In the records that follow, the lines from the one containing "(ptSet (Tab.get 0 c.ptconf t) b).foldl" to the one containing "in a dynamic", inclusive, are to be given again exactly.

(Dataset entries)
*** Begin section ***

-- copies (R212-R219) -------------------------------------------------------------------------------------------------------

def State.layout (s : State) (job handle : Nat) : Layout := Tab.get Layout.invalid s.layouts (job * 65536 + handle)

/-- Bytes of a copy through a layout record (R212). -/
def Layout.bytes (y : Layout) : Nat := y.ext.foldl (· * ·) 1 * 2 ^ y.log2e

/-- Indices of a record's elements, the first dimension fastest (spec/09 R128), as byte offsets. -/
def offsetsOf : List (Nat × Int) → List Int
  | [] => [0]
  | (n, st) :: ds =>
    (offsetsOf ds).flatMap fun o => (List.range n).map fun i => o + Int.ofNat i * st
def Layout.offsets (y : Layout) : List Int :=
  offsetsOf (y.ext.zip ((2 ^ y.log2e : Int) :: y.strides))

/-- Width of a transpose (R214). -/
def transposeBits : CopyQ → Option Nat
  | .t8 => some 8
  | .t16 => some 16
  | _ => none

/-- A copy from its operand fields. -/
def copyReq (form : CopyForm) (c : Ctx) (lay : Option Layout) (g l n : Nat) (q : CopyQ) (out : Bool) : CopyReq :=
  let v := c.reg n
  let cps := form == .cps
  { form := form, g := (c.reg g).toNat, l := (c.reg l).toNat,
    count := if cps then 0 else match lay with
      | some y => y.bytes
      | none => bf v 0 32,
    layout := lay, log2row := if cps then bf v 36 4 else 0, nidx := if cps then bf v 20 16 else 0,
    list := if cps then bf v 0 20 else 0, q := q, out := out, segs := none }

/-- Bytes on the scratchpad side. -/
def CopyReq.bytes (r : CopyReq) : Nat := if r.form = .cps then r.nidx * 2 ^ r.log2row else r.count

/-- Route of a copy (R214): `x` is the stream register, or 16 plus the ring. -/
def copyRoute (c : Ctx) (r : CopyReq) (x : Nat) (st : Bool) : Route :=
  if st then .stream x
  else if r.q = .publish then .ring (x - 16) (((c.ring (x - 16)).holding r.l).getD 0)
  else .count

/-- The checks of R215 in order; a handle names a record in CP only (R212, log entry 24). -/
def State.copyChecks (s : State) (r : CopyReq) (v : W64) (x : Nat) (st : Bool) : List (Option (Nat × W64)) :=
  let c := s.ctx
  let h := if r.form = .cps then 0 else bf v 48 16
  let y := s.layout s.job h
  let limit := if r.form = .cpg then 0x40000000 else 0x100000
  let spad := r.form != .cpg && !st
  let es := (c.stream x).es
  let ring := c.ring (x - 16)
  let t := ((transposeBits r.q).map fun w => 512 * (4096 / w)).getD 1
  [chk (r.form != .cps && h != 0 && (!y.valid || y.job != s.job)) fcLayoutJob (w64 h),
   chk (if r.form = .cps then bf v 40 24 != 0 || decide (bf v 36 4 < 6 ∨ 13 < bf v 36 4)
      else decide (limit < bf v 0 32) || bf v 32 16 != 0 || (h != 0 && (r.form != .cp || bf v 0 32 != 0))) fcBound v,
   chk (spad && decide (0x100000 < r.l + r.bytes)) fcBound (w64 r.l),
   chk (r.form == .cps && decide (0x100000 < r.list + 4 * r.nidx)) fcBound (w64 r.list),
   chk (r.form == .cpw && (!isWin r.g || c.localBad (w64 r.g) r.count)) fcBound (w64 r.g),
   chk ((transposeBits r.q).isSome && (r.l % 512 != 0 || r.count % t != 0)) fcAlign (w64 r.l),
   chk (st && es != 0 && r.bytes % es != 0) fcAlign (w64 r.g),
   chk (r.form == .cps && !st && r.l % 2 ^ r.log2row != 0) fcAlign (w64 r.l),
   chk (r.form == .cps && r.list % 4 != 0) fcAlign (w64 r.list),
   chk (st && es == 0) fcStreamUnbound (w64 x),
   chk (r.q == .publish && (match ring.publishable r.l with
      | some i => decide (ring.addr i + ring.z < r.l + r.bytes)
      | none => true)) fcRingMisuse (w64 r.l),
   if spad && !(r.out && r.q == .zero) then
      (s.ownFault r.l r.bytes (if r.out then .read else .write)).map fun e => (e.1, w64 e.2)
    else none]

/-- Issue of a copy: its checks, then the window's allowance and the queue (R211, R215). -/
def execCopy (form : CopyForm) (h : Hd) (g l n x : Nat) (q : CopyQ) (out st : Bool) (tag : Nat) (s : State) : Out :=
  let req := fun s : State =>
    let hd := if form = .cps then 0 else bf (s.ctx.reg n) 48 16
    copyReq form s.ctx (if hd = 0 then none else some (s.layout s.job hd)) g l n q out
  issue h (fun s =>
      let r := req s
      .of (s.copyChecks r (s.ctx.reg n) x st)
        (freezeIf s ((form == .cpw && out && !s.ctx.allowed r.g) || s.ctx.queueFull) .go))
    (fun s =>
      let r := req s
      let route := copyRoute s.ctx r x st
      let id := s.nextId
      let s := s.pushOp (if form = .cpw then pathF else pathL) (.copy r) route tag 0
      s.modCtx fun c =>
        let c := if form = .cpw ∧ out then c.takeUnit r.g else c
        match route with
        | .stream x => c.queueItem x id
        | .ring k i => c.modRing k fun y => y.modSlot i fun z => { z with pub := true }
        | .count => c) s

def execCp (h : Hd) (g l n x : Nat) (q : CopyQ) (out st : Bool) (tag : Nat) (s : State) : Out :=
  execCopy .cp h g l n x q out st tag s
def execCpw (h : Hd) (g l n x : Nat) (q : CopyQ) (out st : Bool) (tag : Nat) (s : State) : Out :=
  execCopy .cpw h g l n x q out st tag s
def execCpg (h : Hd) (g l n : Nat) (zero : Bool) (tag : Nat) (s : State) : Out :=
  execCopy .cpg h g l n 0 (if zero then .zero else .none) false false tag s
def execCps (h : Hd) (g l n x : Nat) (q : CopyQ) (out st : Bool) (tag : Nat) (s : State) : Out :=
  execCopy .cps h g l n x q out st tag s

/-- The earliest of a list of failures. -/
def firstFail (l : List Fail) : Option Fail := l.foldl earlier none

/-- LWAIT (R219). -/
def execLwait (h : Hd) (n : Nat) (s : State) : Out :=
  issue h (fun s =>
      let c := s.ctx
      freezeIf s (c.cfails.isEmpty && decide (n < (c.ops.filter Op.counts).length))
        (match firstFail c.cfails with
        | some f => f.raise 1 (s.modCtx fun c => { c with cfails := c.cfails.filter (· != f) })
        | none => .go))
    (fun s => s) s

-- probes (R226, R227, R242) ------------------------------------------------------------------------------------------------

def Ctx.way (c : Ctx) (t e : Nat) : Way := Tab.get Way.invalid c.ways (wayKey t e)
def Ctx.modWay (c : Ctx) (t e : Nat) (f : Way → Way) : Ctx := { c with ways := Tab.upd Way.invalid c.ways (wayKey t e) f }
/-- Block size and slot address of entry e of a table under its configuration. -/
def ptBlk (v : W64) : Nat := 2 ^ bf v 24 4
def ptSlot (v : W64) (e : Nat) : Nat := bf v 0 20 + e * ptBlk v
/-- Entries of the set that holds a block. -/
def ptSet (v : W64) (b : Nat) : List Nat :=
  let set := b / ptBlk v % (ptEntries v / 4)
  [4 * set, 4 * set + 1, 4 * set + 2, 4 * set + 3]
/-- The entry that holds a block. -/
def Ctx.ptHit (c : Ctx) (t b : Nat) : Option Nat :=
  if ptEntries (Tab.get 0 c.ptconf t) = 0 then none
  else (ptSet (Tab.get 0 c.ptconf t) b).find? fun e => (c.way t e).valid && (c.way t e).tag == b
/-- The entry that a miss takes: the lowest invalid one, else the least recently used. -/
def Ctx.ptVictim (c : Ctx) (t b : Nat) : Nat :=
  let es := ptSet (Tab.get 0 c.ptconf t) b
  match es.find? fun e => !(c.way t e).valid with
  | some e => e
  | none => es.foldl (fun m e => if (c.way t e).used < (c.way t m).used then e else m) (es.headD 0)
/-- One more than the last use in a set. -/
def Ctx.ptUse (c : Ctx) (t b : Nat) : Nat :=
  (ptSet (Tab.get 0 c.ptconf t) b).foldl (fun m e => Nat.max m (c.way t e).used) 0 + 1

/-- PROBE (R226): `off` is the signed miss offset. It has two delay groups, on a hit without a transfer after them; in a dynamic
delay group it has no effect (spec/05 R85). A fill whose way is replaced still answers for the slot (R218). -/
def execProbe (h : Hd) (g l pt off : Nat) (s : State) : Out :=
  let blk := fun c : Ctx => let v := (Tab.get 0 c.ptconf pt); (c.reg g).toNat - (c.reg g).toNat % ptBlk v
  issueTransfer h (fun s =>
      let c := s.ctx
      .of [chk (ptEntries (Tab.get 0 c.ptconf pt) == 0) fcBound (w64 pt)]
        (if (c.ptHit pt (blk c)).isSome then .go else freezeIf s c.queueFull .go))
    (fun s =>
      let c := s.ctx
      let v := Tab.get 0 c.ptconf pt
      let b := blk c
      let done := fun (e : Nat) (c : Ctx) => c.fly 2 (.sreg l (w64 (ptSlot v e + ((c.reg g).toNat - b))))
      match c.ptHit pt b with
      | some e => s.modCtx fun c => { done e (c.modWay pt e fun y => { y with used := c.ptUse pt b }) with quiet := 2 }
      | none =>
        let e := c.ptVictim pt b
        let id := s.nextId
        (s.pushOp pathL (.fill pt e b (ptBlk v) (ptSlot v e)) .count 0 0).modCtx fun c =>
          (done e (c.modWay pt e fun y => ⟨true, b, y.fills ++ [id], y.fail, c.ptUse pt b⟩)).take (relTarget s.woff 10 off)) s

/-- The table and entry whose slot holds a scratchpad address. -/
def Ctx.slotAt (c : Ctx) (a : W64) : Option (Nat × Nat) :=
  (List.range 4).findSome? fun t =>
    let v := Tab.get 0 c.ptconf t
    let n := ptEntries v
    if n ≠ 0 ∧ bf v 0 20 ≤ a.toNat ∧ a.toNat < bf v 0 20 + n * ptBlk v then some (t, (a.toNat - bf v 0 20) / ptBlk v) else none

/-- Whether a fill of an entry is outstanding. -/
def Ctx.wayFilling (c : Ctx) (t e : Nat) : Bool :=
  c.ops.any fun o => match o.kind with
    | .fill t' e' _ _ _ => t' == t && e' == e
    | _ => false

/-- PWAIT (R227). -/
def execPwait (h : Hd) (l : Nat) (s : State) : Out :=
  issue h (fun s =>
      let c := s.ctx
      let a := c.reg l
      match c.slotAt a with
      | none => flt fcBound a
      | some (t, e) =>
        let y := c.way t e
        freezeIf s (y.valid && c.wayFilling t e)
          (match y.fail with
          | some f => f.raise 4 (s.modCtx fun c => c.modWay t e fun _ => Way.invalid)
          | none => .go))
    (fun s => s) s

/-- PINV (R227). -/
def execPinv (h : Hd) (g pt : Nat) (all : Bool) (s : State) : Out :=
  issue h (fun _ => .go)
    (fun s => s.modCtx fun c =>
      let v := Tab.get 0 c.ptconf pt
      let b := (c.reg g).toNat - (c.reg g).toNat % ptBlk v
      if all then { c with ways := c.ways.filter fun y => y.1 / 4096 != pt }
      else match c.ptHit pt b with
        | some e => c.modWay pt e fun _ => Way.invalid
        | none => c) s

*** End section ***
*** Begin section ***

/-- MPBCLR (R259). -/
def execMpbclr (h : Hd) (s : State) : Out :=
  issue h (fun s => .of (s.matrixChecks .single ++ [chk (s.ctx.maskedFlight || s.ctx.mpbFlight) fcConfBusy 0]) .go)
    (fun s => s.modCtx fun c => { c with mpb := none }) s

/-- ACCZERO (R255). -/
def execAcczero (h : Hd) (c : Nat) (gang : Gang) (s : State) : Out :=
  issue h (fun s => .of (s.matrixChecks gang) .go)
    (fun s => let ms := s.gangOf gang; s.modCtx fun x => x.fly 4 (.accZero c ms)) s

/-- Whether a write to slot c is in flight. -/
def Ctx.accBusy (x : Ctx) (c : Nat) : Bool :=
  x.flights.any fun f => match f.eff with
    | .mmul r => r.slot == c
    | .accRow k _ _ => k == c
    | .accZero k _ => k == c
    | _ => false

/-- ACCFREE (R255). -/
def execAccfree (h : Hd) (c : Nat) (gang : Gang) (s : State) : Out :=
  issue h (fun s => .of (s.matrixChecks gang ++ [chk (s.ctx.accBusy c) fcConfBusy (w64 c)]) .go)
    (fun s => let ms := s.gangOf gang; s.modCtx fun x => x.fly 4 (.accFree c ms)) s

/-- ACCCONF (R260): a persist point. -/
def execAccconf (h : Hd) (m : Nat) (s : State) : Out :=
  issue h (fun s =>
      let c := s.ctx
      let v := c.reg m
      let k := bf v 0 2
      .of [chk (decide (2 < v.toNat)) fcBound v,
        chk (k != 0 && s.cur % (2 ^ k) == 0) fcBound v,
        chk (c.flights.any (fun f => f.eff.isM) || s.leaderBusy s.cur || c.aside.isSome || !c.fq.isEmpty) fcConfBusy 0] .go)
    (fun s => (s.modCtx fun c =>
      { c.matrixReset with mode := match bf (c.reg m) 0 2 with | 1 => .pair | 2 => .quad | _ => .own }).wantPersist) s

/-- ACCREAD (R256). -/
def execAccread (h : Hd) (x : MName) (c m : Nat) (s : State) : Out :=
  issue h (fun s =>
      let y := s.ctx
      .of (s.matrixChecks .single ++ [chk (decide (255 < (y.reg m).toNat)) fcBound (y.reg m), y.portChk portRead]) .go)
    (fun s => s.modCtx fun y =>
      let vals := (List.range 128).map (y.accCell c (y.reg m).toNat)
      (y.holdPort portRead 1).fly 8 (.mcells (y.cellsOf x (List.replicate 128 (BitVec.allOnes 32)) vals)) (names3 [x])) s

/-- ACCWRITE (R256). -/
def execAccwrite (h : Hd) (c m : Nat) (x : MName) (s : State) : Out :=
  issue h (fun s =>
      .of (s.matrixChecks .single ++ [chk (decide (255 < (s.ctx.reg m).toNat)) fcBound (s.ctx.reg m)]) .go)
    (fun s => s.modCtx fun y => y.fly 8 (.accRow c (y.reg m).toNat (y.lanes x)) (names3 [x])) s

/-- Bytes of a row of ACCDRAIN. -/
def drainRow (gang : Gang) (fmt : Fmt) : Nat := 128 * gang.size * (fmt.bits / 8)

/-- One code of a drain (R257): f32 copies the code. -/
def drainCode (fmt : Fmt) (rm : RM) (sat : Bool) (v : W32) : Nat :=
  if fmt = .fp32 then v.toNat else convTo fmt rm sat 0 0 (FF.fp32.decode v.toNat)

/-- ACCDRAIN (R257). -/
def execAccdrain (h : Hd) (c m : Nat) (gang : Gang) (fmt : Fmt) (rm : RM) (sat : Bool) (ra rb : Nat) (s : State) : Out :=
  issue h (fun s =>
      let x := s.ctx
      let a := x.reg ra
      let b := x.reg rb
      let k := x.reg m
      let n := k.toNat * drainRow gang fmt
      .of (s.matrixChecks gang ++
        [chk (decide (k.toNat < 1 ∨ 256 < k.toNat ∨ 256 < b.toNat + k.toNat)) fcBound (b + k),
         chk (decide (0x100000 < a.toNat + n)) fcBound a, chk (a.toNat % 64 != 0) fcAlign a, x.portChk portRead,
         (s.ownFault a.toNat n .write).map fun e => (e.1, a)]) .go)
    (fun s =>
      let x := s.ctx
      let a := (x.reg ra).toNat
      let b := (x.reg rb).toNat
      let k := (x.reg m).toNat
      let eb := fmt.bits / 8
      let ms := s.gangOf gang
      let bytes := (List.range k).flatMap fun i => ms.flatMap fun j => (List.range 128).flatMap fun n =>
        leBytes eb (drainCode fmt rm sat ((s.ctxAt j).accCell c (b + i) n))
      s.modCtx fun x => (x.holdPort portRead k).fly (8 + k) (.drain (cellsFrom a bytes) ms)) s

*** End section ***
*** Begin section ***

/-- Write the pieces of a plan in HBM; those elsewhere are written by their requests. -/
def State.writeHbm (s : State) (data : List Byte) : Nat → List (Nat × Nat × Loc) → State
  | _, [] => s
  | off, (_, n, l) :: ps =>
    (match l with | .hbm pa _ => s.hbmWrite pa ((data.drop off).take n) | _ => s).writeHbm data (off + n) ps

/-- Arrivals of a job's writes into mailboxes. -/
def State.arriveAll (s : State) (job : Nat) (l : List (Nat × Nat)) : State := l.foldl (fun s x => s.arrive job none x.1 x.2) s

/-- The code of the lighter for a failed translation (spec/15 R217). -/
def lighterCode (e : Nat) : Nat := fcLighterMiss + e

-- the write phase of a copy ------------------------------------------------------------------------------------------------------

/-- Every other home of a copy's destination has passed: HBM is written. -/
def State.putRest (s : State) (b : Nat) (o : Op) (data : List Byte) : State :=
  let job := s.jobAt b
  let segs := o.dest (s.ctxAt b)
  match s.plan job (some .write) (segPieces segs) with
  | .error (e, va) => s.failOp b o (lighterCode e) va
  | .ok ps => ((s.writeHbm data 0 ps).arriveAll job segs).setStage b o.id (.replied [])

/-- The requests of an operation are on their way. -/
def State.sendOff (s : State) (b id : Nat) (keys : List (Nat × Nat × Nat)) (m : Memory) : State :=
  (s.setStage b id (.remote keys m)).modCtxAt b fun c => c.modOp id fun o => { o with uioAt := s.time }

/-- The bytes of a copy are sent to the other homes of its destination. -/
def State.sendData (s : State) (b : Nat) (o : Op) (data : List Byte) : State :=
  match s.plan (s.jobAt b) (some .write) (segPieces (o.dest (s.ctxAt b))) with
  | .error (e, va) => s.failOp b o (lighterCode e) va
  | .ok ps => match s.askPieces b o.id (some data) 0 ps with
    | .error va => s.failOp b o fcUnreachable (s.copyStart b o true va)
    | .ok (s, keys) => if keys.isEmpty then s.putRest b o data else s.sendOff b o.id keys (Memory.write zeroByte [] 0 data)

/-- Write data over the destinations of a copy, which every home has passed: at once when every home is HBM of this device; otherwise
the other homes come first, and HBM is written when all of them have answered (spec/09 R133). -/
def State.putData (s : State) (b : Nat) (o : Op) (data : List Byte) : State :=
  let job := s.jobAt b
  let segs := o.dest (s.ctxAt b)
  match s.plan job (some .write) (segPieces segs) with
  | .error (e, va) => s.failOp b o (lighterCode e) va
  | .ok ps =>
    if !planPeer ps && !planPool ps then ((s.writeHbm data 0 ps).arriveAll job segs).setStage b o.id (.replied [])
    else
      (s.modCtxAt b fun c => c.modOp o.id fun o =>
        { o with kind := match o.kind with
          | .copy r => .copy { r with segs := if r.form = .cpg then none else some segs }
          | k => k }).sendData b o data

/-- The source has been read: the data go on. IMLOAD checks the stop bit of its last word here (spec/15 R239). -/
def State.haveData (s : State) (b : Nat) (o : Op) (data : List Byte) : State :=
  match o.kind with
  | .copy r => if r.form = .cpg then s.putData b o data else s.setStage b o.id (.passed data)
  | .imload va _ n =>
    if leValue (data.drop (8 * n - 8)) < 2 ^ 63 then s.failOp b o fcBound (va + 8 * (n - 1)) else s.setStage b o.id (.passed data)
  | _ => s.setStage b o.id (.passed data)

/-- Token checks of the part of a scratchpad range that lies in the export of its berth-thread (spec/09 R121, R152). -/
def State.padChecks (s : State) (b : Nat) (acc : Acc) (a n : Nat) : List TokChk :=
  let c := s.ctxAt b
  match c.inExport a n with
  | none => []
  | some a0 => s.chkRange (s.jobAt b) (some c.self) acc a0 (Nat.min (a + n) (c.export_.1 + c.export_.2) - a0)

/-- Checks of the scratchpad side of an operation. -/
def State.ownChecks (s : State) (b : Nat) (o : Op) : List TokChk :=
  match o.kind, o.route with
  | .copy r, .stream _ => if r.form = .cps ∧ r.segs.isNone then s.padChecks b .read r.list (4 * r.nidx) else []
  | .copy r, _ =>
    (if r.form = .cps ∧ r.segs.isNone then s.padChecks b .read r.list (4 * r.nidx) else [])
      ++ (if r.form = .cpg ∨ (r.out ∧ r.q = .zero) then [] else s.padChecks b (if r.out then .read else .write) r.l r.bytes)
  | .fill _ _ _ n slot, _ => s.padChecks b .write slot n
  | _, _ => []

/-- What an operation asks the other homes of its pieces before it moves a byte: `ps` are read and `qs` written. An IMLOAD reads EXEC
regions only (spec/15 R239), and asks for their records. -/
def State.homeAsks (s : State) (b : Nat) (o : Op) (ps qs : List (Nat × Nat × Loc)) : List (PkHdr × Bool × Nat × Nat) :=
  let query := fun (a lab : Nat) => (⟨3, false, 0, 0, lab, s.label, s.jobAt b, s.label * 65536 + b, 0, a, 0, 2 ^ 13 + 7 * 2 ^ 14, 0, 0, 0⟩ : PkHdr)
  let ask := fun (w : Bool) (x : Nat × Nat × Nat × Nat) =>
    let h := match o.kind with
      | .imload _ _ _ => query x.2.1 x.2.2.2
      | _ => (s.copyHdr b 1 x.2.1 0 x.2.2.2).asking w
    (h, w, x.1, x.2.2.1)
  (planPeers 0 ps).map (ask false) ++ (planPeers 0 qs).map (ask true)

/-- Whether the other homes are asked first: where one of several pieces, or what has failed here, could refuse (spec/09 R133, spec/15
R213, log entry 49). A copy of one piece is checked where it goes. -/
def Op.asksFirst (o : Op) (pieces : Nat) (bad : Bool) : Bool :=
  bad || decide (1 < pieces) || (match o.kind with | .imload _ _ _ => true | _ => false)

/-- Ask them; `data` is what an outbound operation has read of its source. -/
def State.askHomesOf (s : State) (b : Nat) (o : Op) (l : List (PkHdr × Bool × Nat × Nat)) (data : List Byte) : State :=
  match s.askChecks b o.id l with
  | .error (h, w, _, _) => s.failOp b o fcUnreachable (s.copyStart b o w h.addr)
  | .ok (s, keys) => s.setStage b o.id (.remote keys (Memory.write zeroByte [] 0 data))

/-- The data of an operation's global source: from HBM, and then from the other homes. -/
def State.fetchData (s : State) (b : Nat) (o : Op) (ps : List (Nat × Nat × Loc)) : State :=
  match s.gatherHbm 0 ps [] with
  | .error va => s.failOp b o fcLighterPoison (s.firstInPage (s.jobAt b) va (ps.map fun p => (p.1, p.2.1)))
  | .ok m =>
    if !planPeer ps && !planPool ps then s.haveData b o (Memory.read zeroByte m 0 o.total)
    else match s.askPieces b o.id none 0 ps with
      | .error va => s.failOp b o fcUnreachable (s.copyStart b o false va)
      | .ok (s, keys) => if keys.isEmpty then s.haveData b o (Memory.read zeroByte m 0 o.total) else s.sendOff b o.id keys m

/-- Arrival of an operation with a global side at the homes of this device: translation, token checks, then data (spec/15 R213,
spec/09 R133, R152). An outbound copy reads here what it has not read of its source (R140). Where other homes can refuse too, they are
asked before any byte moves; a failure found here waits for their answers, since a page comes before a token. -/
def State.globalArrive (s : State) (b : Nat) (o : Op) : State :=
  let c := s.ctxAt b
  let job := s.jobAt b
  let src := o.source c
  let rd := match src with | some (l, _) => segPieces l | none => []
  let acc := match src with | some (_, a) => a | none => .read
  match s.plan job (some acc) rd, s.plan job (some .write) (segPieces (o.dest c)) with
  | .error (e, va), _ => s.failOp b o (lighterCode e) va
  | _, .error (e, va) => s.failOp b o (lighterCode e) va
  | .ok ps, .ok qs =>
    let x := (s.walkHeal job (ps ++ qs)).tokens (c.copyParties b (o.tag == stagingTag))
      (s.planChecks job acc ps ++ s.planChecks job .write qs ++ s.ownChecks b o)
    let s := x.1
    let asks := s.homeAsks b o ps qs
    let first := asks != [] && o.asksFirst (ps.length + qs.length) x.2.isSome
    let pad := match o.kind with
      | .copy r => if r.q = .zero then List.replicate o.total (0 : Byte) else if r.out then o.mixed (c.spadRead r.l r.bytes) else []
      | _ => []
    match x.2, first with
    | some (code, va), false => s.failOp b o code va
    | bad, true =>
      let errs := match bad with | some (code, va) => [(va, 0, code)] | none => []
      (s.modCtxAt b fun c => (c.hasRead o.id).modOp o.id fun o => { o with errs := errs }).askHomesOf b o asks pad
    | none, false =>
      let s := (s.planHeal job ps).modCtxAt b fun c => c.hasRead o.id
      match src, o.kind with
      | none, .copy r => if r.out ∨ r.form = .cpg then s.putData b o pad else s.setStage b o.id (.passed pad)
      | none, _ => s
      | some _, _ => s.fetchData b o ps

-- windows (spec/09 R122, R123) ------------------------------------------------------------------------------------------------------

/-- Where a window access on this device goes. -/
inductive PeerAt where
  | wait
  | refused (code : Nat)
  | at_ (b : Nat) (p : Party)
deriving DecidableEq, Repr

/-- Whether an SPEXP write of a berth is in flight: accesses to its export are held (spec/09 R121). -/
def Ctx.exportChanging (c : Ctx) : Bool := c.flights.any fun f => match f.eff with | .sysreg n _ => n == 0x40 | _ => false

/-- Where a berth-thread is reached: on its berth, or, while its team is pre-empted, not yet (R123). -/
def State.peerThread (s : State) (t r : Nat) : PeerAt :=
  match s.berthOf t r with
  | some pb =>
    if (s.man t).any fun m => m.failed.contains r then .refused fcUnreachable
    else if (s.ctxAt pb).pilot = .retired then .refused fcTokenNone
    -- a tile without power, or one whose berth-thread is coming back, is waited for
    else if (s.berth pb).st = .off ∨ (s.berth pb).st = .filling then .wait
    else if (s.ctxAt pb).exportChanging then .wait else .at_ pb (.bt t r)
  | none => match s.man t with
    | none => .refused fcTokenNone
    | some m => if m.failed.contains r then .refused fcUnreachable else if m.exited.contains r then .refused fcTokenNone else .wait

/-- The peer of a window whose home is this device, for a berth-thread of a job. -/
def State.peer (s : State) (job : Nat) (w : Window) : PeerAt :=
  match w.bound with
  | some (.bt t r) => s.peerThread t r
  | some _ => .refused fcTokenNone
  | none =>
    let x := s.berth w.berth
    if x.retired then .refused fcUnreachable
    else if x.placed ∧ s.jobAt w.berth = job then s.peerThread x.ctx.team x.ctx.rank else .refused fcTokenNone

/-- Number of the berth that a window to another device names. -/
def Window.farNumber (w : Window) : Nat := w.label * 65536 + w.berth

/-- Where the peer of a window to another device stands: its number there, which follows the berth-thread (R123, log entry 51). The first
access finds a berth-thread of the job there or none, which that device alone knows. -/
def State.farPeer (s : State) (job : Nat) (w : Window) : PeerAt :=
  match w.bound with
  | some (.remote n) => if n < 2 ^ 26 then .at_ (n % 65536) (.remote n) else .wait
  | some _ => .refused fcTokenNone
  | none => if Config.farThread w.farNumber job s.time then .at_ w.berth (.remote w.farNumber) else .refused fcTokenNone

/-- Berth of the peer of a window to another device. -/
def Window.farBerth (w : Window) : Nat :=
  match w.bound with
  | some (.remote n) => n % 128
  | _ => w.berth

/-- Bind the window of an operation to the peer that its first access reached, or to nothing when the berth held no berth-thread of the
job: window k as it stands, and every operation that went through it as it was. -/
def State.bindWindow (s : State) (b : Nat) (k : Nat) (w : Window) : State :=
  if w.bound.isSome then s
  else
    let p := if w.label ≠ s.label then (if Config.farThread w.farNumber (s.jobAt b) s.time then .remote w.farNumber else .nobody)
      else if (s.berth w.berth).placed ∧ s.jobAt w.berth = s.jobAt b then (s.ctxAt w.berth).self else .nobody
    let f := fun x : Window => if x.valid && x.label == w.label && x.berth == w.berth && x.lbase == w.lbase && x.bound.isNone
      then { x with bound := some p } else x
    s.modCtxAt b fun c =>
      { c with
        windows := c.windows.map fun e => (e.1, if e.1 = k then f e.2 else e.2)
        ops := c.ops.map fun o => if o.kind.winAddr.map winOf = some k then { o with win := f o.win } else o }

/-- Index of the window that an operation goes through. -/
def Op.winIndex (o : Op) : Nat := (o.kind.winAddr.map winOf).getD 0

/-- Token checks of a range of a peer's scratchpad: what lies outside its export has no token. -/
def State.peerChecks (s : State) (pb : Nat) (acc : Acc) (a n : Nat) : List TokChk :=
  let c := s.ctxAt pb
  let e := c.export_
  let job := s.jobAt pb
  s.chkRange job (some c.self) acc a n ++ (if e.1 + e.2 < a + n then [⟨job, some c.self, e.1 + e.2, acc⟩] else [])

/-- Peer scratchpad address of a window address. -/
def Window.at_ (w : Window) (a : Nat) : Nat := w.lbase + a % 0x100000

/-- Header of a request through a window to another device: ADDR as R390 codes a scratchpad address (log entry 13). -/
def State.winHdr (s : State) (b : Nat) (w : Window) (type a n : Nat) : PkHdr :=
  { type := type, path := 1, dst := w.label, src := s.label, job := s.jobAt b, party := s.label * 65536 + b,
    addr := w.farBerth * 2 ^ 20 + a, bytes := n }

*** End section ***

Worked solution ::
  (ptSet (Tab.get 0 c.ptconf t) b).foldl (fun m e => Nat.max m (c.way t e).used) 0 + 1

/-- PROBE (R226): `off` is the signed miss offset. It has two delay groups, on a hit without a transfer after them; in a dynamic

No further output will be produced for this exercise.